/-! ### What commands leave alone -/

/-- A drive command changes its own channel, the referencing record, the notices and, through a fault, the run controller and the
permit; everything else stays, and the other channels too while the run controller does not act (R118 to R124, R167). -/
def Obligations.DriveCommandsLeaveTheOtherBlocks : Prop :=
  ∀ (c : Instr) (b : Nat) (s t : State), s.Quiet →
    (c = .exchange b ∨ c = .driveLost b ∨ c = .enableTimeout b ∨ c = .energizeTimeEnd b ∨ c = .holdDelayExpiry b ∨
      c = .jogTargetReached b ∨ c = .settleTimeout b ∨ c = .zeroMoveComplete b ∨ c = .aligned b ∨
      ∃ line bytes d, c = .statusFrame line bytes ∧ parseStatus bytes = some (b, d)) →
    exec c s = .next t →
    t.pending = s.pending ∧ t.power = s.power ∧ t.tracker = s.tracker ∧ t.machine = s.machine ∧ t.profiles = s.profiles ∧
    t.assign = s.assign ∧ t.store = s.store ∧ t.player = s.player ∧ t.lists = s.lists ∧
    t.link = { s.link with notices := t.link.notices, overflow := t.link.overflow } ∧
    t.run.badRequest = s.run.badRequest ∧ t.run.peak = s.run.peak ∧ t.run.resetCause = s.run.resetCause ∧
    (t.run = s.run → t.permitLine = s.permitLine ∧ ∀ x, barExists x = true → x ≠ b → t.channel x = s.channel x)

/-- Settings, stored cells and the tracker change by their own commands alone (02, R19, R25, R28; 03, R37, R39, R42, R45; 01): with no
other request waiting and no reset owed, a command of another kind leaves them; the player moves pins alone in the store. -/
def Obligations.OnlyItsCommandsChangeABlock : Prop :=
  ∀ (c : Instr) (s t : State), s.link.resetOwed = none → s.PortFree → exec c s = .next t →
    (∀ v stop dt, c ≠ .byteReceived v stop dt) → (∀ r1 r0, c ≠ .powerOn r1 r0) → c ≠ .pinReset →
    ((∀ tag m, c ≠ .setMachine tag m) → t.machine = s.machine) ∧
    ((∀ tag n p, c ≠ .setProfile tag n p) → t.profiles = s.profiles) ∧
    ((∀ tag es, c ≠ .assignBars tag es) → t.assign = s.assign) ∧
    ((∀ tag id n bars, c ≠ .defineBlock tag id n bars) → (∀ tag id n cells, c ≠ .blockData tag id n cells) →
      (∀ tag id, c ≠ .dropBlock tag id) → c ≠ .checkComplete →
      t.store.free = s.store.free ∧ t.store.checkQueue = s.store.checkQueue ∧
      ∀ id, { t.block id with pins := 0 } = { s.block id with pins := 0 }) ∧
    ((∀ lv dt, c ≠ .encoderCount lv dt) → (∀ dt, c ≠ .encoderError dt) → (∀ dt, c ≠ .indexArrival dt) → c ≠ .stopDetect →
      (∀ tag m, c ≠ .setMachine tag m) → (∀ lv, c ≠ .resetRelease lv) → t.tracker = s.tracker)
end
------------------------------------------------------------
**DESCRIPTION OF THE TASK:**
Reproduce, exactly as they stand in the data above, the lines from the one that holds "controller and the" to the one that holds "(c = .exchange", inclusive.

**WRITTEN SOLUTION:**
/-- A drive command changes its own channel, the referencing record, the notices and, through a fault, the run controller and the
permit; everything else stays, and the other channels too while the run controller does not act (R118 to R124, R167). -/
def Obligations.DriveCommandsLeaveTheOtherBlocks : Prop :=
  ∀ (c : Instr) (b : Nat) (s t : State), s.Quiet →
    (c = .exchange b ∨ c = .driveLost b ∨ c = .enableTimeout b ∨ c = .energizeTimeEnd b ∨ c = .holdDelayExpiry b ∨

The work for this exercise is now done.